Remember when you're twenty and thirty seems like the edge of a cliff? Of course now Sheryl Crow has decreed that forty is the new thirty, so I have some reprive.
I'm thirty-three. As of yesterday. I went and saw the family, took my grandmother some flowers (her b-day is two days before mine). My mother gave me a stick. Ok, it was a little condiment spreader made of cherry wood. I love wooden kitchen utensils. There's something very tactilely pleasing about them.
My sweetie asked what I wanted for my birthday, and I said "clothes," so he graciously allowed me to drag him to a half-dozen stores over the weekend. I tried on a score of garments and bought nothing. This is not a good fashion season for me. Everything is high-wasted, blousy, droopy. I have a waist. I prefer to be tailored. I do not intend to have children, so why would I want to look pregnant?
Lately, I've had a yen for a 50's-style cocktail dress or sun dress; fitted bodice, full skirt. I was considering making one, but Trashy Diva has some lovely things. The trick is buying one to fit. My shoulders are rather broad from the tai chi training; my hips are a size or two smaller than my upper body. This means I have to take in every shirt and jacket that I buy, and forget about finding a dress off-the-rack.
I told the SP it didn't matter. I've gotten pretty much everything I ever wished for in the last year. When I make wishes now I just hope for things to stay as they are.

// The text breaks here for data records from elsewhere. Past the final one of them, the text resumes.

-- ==== Sys2Proof/Machine/State.lean ====
section
/-! DEFINITION. The state of CORE (R20), the host's accesses, the reasons a step can stop, and reset (R30). -/

namespace Sys2Proof.Machine

/-- The values of `STATUS.CODE`, in the order of R180 (numbers in `Flags.lean`). Codes 9 to 15 never appear,
so they have no name (R26, U6). -/
inductive Code where
  | ok
  /-- Reserved, never raised (R181). -/
  | malformedBits
  | frameNotFound
  | checksumMismatch
  | addressMismatch
  | uncorrectableError
  | operandError
  | illegalCommand
  | noDivision
deriving DecidableEq, Repr

/-- How a command ends (R70): with a result and an `INFO` value, or with a failure code and an `INFO` value.
It is the whole value of a command's function of its operands (R13). -/
inductive Verdict where
  | success (result : BitSeq) (info : Nat)
  | failure (code : Code) (info : Nat)
deriving DecidableEq, Repr

/-- What a legal access addresses (R41 to R43). -/
inductive Target where
  | cmd
  | status
  | info
  | len (r : VReg)
  /-- Byte `j` of the data window of a register (R44). -/
  | data (r : VReg) (j : Nat)
deriving DecidableEq, Repr

/-- What the outside world does to CORE, one at a time (R12, R40, R51, R200; log entry 4). -/
inductive HostEvent where
  /-- The reset input is applied (R200). -/
  | reset
  /-- `MemRead(off, n)`: `n` bytes at offset `off` from `BASE` (R12). -/
  | read (off n : Nat)
  /-- `MemWrite(off, n, v)` (R12). -/
  | write (off n v : Nat)
  /-- A read at a bus address (R40). -/
  | busRead (addr n : Nat)
  /-- A write at a bus address (R40). -/
  | busWrite (addr n v : Nat)
deriving DecidableEq, Repr

/-- The whole architectural state (R20), and the model's own view of the host port (log entry 4). A register
is held as its bit sequence, which R21 says is its state. -/
structure State where
  v0 : BitSeq
  v1 : BitSeq
  v2 : BitSeq
  v3 : BitSeq
  /-- `CMD` (R25). -/
  cmd : Word
  /-- `STATUS.CODE` (R26). -/
  status : Code
  /-- `INFO` (R27). -/
  info : Word
  /-- The host's accesses that CORE has not yet taken, oldest first (not the spec's state; log entry 4). -/
  pending : List HostEvent
  /-- The number the latest access returned, none for a write or a reset (not the spec's state; log entry 4). -/
  reply : Option Nat
deriving DecidableEq, Repr

/-- CORE itself has no faults (R66, R184). -/
inductive Fault where
  /-- Raised by a step that takes a host access at a bus address outside the register space of R40: it is no
  access to CORE, and the spec gives what it meets no behaviour. Safe (log entry 2). -/
  | outsideRegisterSpace
deriving DecidableEq, Repr

/-- CORE refuses nothing: every word is answered (R66). -/
inductive Refusal where
  /-- Raised by an arm of `exec` whose instruction has no meaning yet; no arm raises it. Safe. -/
  | notModelled (mnemonic : String)
deriving DecidableEq, Repr

/-- The state after reset, every register at the value of R30; no host access is waiting and none has been
answered (log entry 4). -/
def State.reset : State where
  v0 := []
  v1 := []
  v2 := []
  v3 := []
  cmd := 0
  status := .ok
  info := 0
  pending := []
  reply := none

end Sys2Proof.Machine
end

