-- ==== Sys2Proof/Machine/Flags.lean ====
section
/-! DEFINITION. The outcome registers `STATUS` and `INFO`: CORE has no flags or condition codes besides
them (R26, R27, R29). -/

namespace Sys2Proof.Machine

/-- The number of a status code (R180). -/
def Code.number : Code → Nat
  | .ok => 0
  | .malformedBits => 1
  | .frameNotFound => 2
  | .checksumMismatch => 3
  | .addressMismatch => 4
  | .uncorrectableError => 5
  | .operandError => 6
  | .illegalCommand => 7
  | .noDivision => 8

/-- The 32-bit `STATUS` register: `CODE` in bits 3:0, bits 31:4 hard-wired 0 (R26). -/
def State.statusWord (s : State) : Word := BitVec.ofNat 32 s.status.number

/-- `STATUS <- c`, `INFO <- v`: every executed command writes both (R26, R27). -/
def State.setOutcome (s : State) (c : Code) (v : Nat) : State :=
  { s with status := c, info := BitVec.ofNat 32 v }

end Sys2Proof.Machine
end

With less plaster dust, of course.
P.S.--We got all the drywall done this weekend. Sometime this week we're going to tape and mud. Hope the weather dries out a bit.
5 comments:
Well, happy belated birthday. Sorry I missed this, earlier. Hadda be pretty spotty about blogging, last little while.
Thirty-three, eh? Another four months, you'll be a third of a century old. Another six years, you'll catch up with me.

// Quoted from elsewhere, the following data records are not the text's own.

-- ==== Sys2Proof/Machine/HostPort.lean ====
section
/-! DEFINITION. The register space seen from the host port: the register map, reads, and the writes that start
no command (R40 to R50, R56). -/

namespace Sys2Proof.Machine

/-! ## The map (R40, R41) -/

/-- The size of the register space in bytes (R40). -/
def spaceSize : Nat := 0x5000

/-- The offset of a bus address, none outside `BASE` to `BASE + 0x4FFF` (R40). -/
def busOffset (addr : Nat) : Option Nat :=
  if Config.base ≤ addr ∧ addr < Config.base + spaceSize then some (addr - Config.base) else none

/-- What a 4-byte access at an offset addresses (R41, R42). -/
def wordTarget : Nat → Option Target
  | 0x0000 => some .cmd
  | 0x0004 => some .status
  | 0x0008 => some .info
  | 0x0020 => some (.len .v0)
  | 0x0024 => some (.len .v1)
  | 0x0028 => some (.len .v2)
  | 0x002C => some (.len .v3)
  | _ => none

/-- The register whose data window starts at offset `0x1000 * q` (R41). -/
def windowReg : Nat → Option VReg
  | 1 => some .v0
  | 2 => some .v1
  | 3 => some .v2
  | 4 => some .v3
  | _ => none

/-- What a 1-byte access at an offset addresses: a byte below `VMAX/8` of a window (R41, R43). -/
def byteTarget (off : Nat) : Option Target :=
  match windowReg (off / 0x1000) with
  | some r => if off % 0x1000 < Config.windowBytes then some (.data r (off % 0x1000)) else none
  | none => none

/-- What a legal access of `n` bytes at an offset addresses; every other access is illegal (R42, R43, R48). -/
def target (off n : Nat) : Option Target :=
  if n = 4 then wordTarget off else if n = 1 then byteTarget off else none

/-- The offset of `VnLEN` (R41). -/
def lenOffset (r : VReg) : Nat := 0x020 + 4 * r.num

/-- The offset of byte `j` of the data window of `Vn` (R41, R44). -/
def dataOffset (r : VReg) (j : Nat) : Nat := 0x1000 * (r.num + 1) + j

/-! ## Reads -/

/-- The number a legal read returns (R25 to R28, R45). -/
def State.readTarget (s : State) : Target → Nat
  | .cmd => s.cmd.toNat
  | .status => s.statusWord.toNat
  | .info => s.info.toNat
  | .len r => (s.reg r).length
  | .data r j => (byteAt (s.reg r) j).toNat

/-- `MemRead(off, n)`: an illegal read returns 0 for every byte (R42, R43, R48). -/
def State.memRead (s : State) (off n : Nat) : Nat :=
  match target off n with
  | some t => s.readTarget t
  | none => 0

/-! ## Writes that start no command -/

/-- The sequence with its length set to `L`: truncated on the right, or lengthened with 0 bits (R47). -/
def setLength (x : BitSeq) (L : Nat) : BitSeq := x.take L ++ zeros (L - x.length)

/-- A `VnLEN` write: ignored when `v[31:16]` is not 0 or the length is above `VMAX` (R47). -/
def State.writeLen (s : State) (r : VReg) (v : Word) : State :=
  if v.extractLsb' 16 16 ≠ 0#16 ∨ (v.extractLsb' 0 16).toNat > Config.vmax then s
  else s.setReg r (setLength (s.reg r) (v.extractLsb' 0 16).toNat)

/-- The sequence with the bits of byte `j` that lie below its length taken from `v`; the others are dropped
(R46). -/
def setByte (x : BitSeq) (j : Nat) (v : Byte) : BitSeq :=
  (List.range x.length).map fun i => if i / 8 = j then v.getLsbD (7 - i % 8) else cell x i

/-- A data-window write; `VnLEN` does not change (R46). -/
def State.writeData (s : State) (r : VReg) (j : Nat) (v : Byte) : State :=
  s.setReg r (setByte (s.reg r) j v)

/-- A legal write other than one of `CMD`; writes of `STATUS` and `INFO` are ignored (R26, R27, R49). -/
def State.writeTarget (s : State) (t : Target) (v : Nat) : State :=
  match t with
  | .cmd => s
  | .status => s
  | .info => s
  | .len r => s.writeLen r (BitVec.ofNat 32 v)
  | .data r j => s.writeData r j (BitVec.ofNat 8 v)

/-! ## Abstract host actions (R56) -/

/-- `HostLoad(n, x)` for `len(x) <= VMAX`: `V[n] <- x` and nothing else (R56). -/
def State.hostLoad (s : State) (r : VReg) (x : BitSeq) : State := s.setReg r x

/-- `HostRead(n)`: the register's length and bits; it changes nothing (R56). -/
def State.hostRead (s : State) (r : VReg) : BitSeq := s.reg r

/-- The accesses that `HostLoad` stands for: the length first, then the bytes of `fromBits(x)` (R46). -/
def loadEvents (r : VReg) (x : BitSeq) : List HostEvent :=
  .write (lenOffset r) 4 x.length ::
    (List.range (byteCount x.length)).map fun j => .write (dataOffset r j) 1 (byteAt x j).toNat

end Sys2Proof.Machine
end

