-- ==== Sys2Proof/Machine/Access.lean ====
section
/-! DEFINITION. One host access, complete: a `CMD` write stores its word and executes it (R25, R203), a reset
empties the machine (R200), and everything else reads or writes the register space. -/

namespace Sys2Proof.Machine

/-- A write of `w` to `CMD`: `w` is stored and executed as a command; an illegal word raises
`IllegalCommand(0)` (R25, R54, R66). -/
def execute (w : Word) (s : State) : Host.Outcome State Fault Refusal :=
  match decode w with
  | .ok i => exec i { s with cmd := w }
  | .error _ => .next ({ s with cmd := w }.fail .illegalCommand 0)

/-- `MemRead(off, n)`: the host gets a number and no state of CORE changes (R49). -/
def performRead (off n : Nat) (s : State) : Host.Outcome State Fault Refusal :=
  .next { s with reply := some (s.memRead off n) }

/-- `MemWrite(off, n, v)`: an illegal write is ignored (R48). -/
def performWrite (off n v : Nat) (s : State) : Host.Outcome State Fault Refusal :=
  match target off n with
  | some .cmd => execute (BitVec.ofNat 32 v) s
  | some t => .next (s.writeTarget t v)
  | none => .next s

/-- One host event, complete before the next begins (R50, R51). An access at a bus address outside the
register space is no access to CORE (log entry 2). -/
def perform (e : HostEvent) (s : State) : Host.Outcome State Fault Refusal :=
  match e with
  | .reset => .next s.applyReset
  | .read off n => performRead off n s
  | .write off n v => performWrite off n v s
  | .busRead addr n =>
    match busOffset addr with
    | some off => performRead off n s
    | none => .fault .outsideRegisterSpace
  | .busWrite addr n v =>
    match busOffset addr with
    | some off => performWrite off n v s
    | none => .fault .outsideRegisterSpace

end Sys2Proof.Machine
end

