@[simp] theorem parityChecked_withParity (B : BitSeq) : parityChecked (withParity B) = .success B 0 := by
  obtain ⟨hempty, hbit⟩ := not_or.mp (withParity_passes B)
  rw [parityChecked, if_neg hempty, if_neg hbit, slice_withParity]

/-- The parity of a difference is the difference of the parities (R113 (c)). -/
theorem count_xorSeq (a b : BitSeq) (h : a.length = b.length) :
    (xorSeq a b).count true % 2 = (a.count true + b.count true) % 2 := by
  induction a generalizing b with
  | nil =>
    obtain rfl := List.length_eq_zero_iff.mp h.symm
    rfl
  | cons p a ih =>
    obtain ⟨q, b, rfl⟩ := List.exists_cons_of_length_eq_add_one h.symm
    have hrest := ih b (Nat.succ.inj h)
    rw [xorSeq] at hrest ⊢
    cases p <;> cases q <;> simp <;> omega

end Sys2Proof.Machine
end

section
/-! The flag scan (R111), as an induction over the bits still to scan, and the three flags of a frame's body. -/

namespace Sys2Proof.Machine

/-! ## What the scan finds -/

theorem slice_window (B : BitSeq) (i n : Nat) : slice B i (i + n) = (B.drop i).take n := by
  rw [slice, List.drop_take, Nat.add_sub_cancel_left]

/-- A start found lies beyond the bits to skip, and the flag stands there. -/
theorem mem_flagscanFrom (X : BitSeq) {i skip j : Nat} (h : j ∈ flagscanFrom i skip X) :
    ∃ k, j = i + k ∧ skip ≤ k ∧ (X.drop k).take 8 = FLAG := by
  induction X generalizing i skip with
  | nil => cases h
  | cons b X ih =>
    cases skip with
    | succ skip =>
      obtain ⟨k, hj, hk, hflag⟩ := ih h
      exact ⟨k + 1, by omega, by omega, hflag⟩
    | zero =>
      rw [flagscanFrom] at h
      split at h
      · next hhere =>
        obtain rfl | hlater := List.mem_cons.mp h
        · exact ⟨0, rfl, Nat.le_refl 0, hhere⟩
        · obtain ⟨k, hj, -, hflag⟩ := ih hlater
          exact ⟨k + 1, by omega, by omega, hflag⟩
      · obtain ⟨k, hj, -, hflag⟩ := ih h
        exact ⟨k + 1, by omega, by omega, hflag⟩

theorem flagscanFrom_pairwise (X : BitSeq) (i skip : Nat) :
    (flagscanFrom i skip X).Pairwise (fun j k => j + 8 ≤ k) := by
  induction X generalizing i skip with
  | nil => exact List.Pairwise.nil
  | cons b X ih =>
    cases skip with
    | succ skip => exact ih (i + 1) skip
    | zero =>
      rw [flagscanFrom]
      split
      · refine List.pairwise_cons.mpr ⟨fun j hj => ?_, ih (i + 1) 7⟩
        obtain ⟨k, rfl, hk, -⟩ := mem_flagscanFrom X hj
        omega
      · exact ih (i + 1) 0

/-- A flag that no found one overlaps from the left is found. -/
theorem flagscanFrom_covers (X : BitSeq) {i skip k : Nat} (hk : skip ≤ k) (hflag : (X.drop k).take 8 = FLAG) :
    ∃ j ∈ flagscanFrom i skip X, j ≤ i + k ∧ i + k < j + 8 := by
  induction X generalizing i skip k with
  | nil => simp [FLAG] at hflag
  | cons b X ih =>
    cases skip with
    | succ skip =>
      obtain ⟨k, rfl⟩ := Nat.exists_eq_add_of_le' (Nat.one_le_of_lt hk)
      obtain ⟨j, hj, hle, hlt⟩ := ih (i := i + 1) (Nat.le_of_succ_le_succ hk) hflag
      exact ⟨j, hj, by omega, by omega⟩
    | zero =>
      rw [flagscanFrom]
      split
      · rcases Nat.lt_or_ge k 8 with hnear | hfar
        · exact ⟨i, List.mem_cons_self, by omega, by omega⟩
        · obtain ⟨k, rfl⟩ := Nat.exists_eq_add_of_le' (show 1 ≤ k by omega)
          obtain ⟨j, hj, hle, hlt⟩ := ih (i := i + 1) (skip := 7) (by omega) hflag
          exact ⟨j, List.mem_cons_of_mem i hj, by omega, by omega⟩
      · next hnone =>
        cases k with
        | zero => exact absurd hflag hnone
        | succ k =>
          obtain ⟨j, hj, hle, hlt⟩ := ih (i := i + 1) (Nat.zero_le k) hflag
          exact ⟨j, hj, by omega, by omega⟩

/-! ## The body of a frame has three flags -/

theorem flagscanFrom_skip (u X : BitSeq) (i : Nat) :
    flagscanFrom i u.length (u ++ X) = flagscanFrom (i + u.length) 0 X := by
  induction u generalizing i with
  | nil => rfl
  | cons b u ih =>
    rw [List.length_cons, List.cons_append, flagscanFrom, ih]
    congr 1
    omega

theorem flagscanFrom_flag (X : BitSeq) (i : Nat) :
    flagscanFrom i 0 (FLAG ++ X) = i :: flagscanFrom (i + 8) 0 X := by
  have hskip := flagscanFrom_skip FLAG.tail X (i + 1)
  exact congrArg (i :: ·) hskip

/-- A run of 1s that begins in `y` ends in `y`, where no 1 follows `y`. -/
theorem ones_within_of_take {y X : BitSeq} {n : Nat} (hX : X.head? ≠ some true)
    (h : (y ++ X).take n = List.replicate n true) : List.replicate n true <:+: y := by
  rcases Nat.lt_or_ge y.length n with hshort | hlong
  · refine absurd ?_ hX
    have hbit : ((y ++ X).take n)[y.length]? = some true := by simp [h, hshort]
    rw [List.getElem?_take_of_lt hshort, List.getElem?_append_right (Nat.le_refl _), Nat.sub_self] at hbit
    rwa [List.head?_eq_getElem?]
  · rw [List.take_append_of_le_length hlong] at h
    exact ⟨[], y.drop n, h ▸ List.take_append_drop n y⟩

/-- No flag starts in a field without six 1s, where no 1 follows the field (R111). -/
theorem flagscanFrom_field (y X : BitSeq) (i : Nat) (hy : ¬ List.replicate 6 true <:+: y)
    (hX : X.head? ≠ some true) : flagscanFrom i 0 (y ++ X) = flagscanFrom (i + y.length) 0 X := by
  induction y generalizing i with
  | nil => rfl
  | cons b y ih =>
    have hrest : ¬ List.replicate 6 true <:+: y := fun hrun => hy (hrun.trans (List.suffix_cons b y).isInfix)
    have hflag : (b :: (y ++ X)).take 8 ≠ FLAG := fun h => by
      have hrun : (y ++ X).take 6 = List.replicate 6 true := by
        simpa [FLAG, List.take_take] using congrArg (fun w => (w.drop 1).take 6) h
      exact hrest (ones_within_of_take hX hrun)
    rw [List.cons_append, flagscanFrom, if_neg hflag, ih (i + 1) hrest, List.length_cons, Nat.add_right_comm,
      Nat.add_assoc]

theorem flagscanFrom_stuff (x X : BitSeq) (i : Nat) (hX : X.head? ≠ some true) :
    flagscanFrom i 0 (stuff x ++ X) = flagscanFrom (i + (stuff x).length) 0 X :=
  flagscanFrom_field (stuff x) X i (no_six_ones_in_stuff x) hX

theorem head_flag_append (X : BitSeq) : (FLAG ++ X).head? ≠ some true := by simp [FLAG]

theorem flagscan_frameBody (p d s : BitSeq) :
    flagscan (frameBody p d s) = [0, 8 + (stuff d).length, 16 + (stuff d).length + (stuff s).length] := by
  have hbody : frameBody p d s = FLAG ++ (stuff d ++ (FLAG ++ (stuff s ++ (FLAG ++ (stuff p ++ []))))) := by
    simp [frameBody]
  rw [flagscan, hbody, flagscanFrom_flag, flagscanFrom_stuff d _ _ (head_flag_append _), flagscanFrom_flag,
    flagscanFrom_stuff s _ _ (head_flag_append _), flagscanFrom_flag, flagscanFrom_stuff p [] _ (by simp),
    flagscanFrom]
  simp only [List.cons.injEq, and_true, true_and]
  omega

end Sys2Proof.Machine
end

section
/-! The framer (R109, R110, R112): what FRM.DEC answers, by the checks in their order, and the fields of a body. -/

namespace Sys2Proof.Machine

/-! ## FRM.DEC check by check (R112) -/

theorem slice_to_end (B : BitSeq) (i : Nat) : slice B i B.length = B.drop i := by
  rw [slice, List.take_length]

theorem frameDecoded_of_bad {f : BitSeq} (h : f = [] ∨ f.count true % 2 = 1) (a : BitSeq) :
    frameDecoded f a = .failure .checksumMismatch 0 :=
  if_pos ((bad_parity_iff f).mpr h)

theorem frameDecoded_of_count {B : BitSeq} (h : (flagscan B).length ≠ 3) (a : BitSeq) :
    frameDecoded (withParity B) a = .failure .frameNotFound (min (flagscan B).length 65535) := by
  unfold frameDecoded
  dsimp only
  rw [if_neg (withParity_passes B), slice_withParity]
  split
  · next hthree => exact absurd (by rw [hthree]; rfl) h
  · rfl

theorem frameDecoded_of_flags {B : BitSeq} {f0 f1 f2 : Nat} (h : flagscan B = [f0, f1, f2]) (a : BitSeq) :
    frameDecoded (withParity B) a =
      if unstuff (slice B (f0 + 8) f1) ≠ a then .failure .addressMismatch 0
      else .success (unstuff (B.drop (f2 + 8))) 0 := by
  unfold frameDecoded
  dsimp only
  rw [if_neg (withParity_passes B), slice_withParity, h, ← slice_to_end]

/-- FRM.DEC rejects for parity only what is no `withParity B`. -/
theorem frameDecoded_withParity_ne (B a : BitSeq) (w : Nat) :
    frameDecoded (withParity B) a ≠ .failure .checksumMismatch w := by
  by_cases hcount : (flagscan B).length = 3
  · obtain ⟨f0, f1, f2, hflags⟩ := List.length_eq_three.mp hcount
    rw [frameDecoded_of_flags hflags]
    split <;> simp
  · rw [frameDecoded_of_count hcount]
    simp

/-! ## The frame (R109) -/

theorem frame_length (p d s : BitSeq) :
    (frame p d s).length = 25 + (stuff d).length + (stuff s).length + (stuff p).length := by
  simp only [frame, withParity_length, frameBody, List.length_append, FLAG, List.length_cons, List.length_nil]
  omega

theorem destination_field (p d s : BitSeq) : slice (frameBody p d s) 8 (8 + (stuff d).length) = stuff d := by
  rw [slice_window, frameBody]
  simp [FLAG]

theorem payload_field (p d s : BitSeq) :
    (frameBody p d s).drop (16 + (stuff d).length + (stuff s).length + 8) = stuff p := by
  rw [frameBody]
  exact List.drop_left' (by simp [FLAG]; omega)

/-- R113 (a), (b): the three flags of the body give back the fields, and un-stuffing their contents. -/
theorem frameDecoded_frame (p d s a : BitSeq) :
    frameDecoded (frame p d s) a = if d ≠ a then .failure .addressMismatch 0 else .success p 0 := by
  rw [frame, frameDecoded_of_flags (flagscan_frameBody p d s), Nat.zero_add, destination_field, payload_field,
    unstuff_stuff, unstuff_stuff]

There is an article in the April National Geographic titled "End of the Line." It concerns the decline of cod fishing off the coasts of Newfoundland. I don't think any plagiarism is involved.
SG
ajm, thanks and you are forgiven. Blogging is near the bottom of my priorities list these days, as well.
>There is an article in the April National Geographic titled "End of the Line."

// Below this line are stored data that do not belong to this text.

-- ==== Sys2Proof/Machine/Operate.lean ====
section
/-! DEFINITION. ADD, AND and NOT (41_operate.md R120 to R122). Every source is read before `dr` is written. -/

namespace Sys2Proof.Machine

/-- ADD, register form (R120). -/
def execAdd (dr sr1 sr2 : Reg) (s : State) : Host.Outcome State Fault Refusal :=
  settle (.success (s.writeResult dr (s.reg sr1 + s.reg sr2)))

/-- ADD, immediate form (R120). -/
def execAddi (dr sr1 : Reg) (imm5 : BitVec 5) (s : State) : Host.Outcome State Fault Refusal :=
  settle (.success (s.writeResult dr (s.reg sr1 + sext5 imm5)))

/-- AND, register form (R121). -/
def execAnd (dr sr1 sr2 : Reg) (s : State) : Host.Outcome State Fault Refusal :=
  settle (.success (s.writeResult dr (s.reg sr1 &&& s.reg sr2)))

/-- AND, immediate form (R121). -/
def execAndi (dr sr1 : Reg) (imm5 : BitVec 5) (s : State) : Host.Outcome State Fault Refusal :=
  settle (.success (s.writeResult dr (s.reg sr1 &&& sext5 imm5)))

/-- NOT (R122). -/
def execNot (dr sr : Reg) (s : State) : Host.Outcome State Fault Refusal :=
  settle (.success (s.writeResult dr (~~~s.reg sr)))

end Sys2Proof.Machine
end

I, too, did a recent search for that title. It shows up a lot. I had some misgivings about naming my story that, initially, because of the potential for triteness and eye-rolling, but when you read the story it "transcends the literal" and becomes very appropriate. Cliche or homage? The reader will decide.
Sheryl Crow has decreed that forty is the new thirty
I really should send Sheryl Crow flowers or something for that.
Shara
"Everybody knew it was the end of the line for Big John."
-from "Big Bad John" as sung by Jimmy Dean in 1961.
I wasn't particularly researching titles the other day. While I was browsing my National Geographic, the title reached out and punched me in the snout.
"I do not intend to have children."
You are free, white, and thirty-three, so I figure you are answerable to nobody concerning that decision.
I notice that one of the presidential candidates is named after your cat.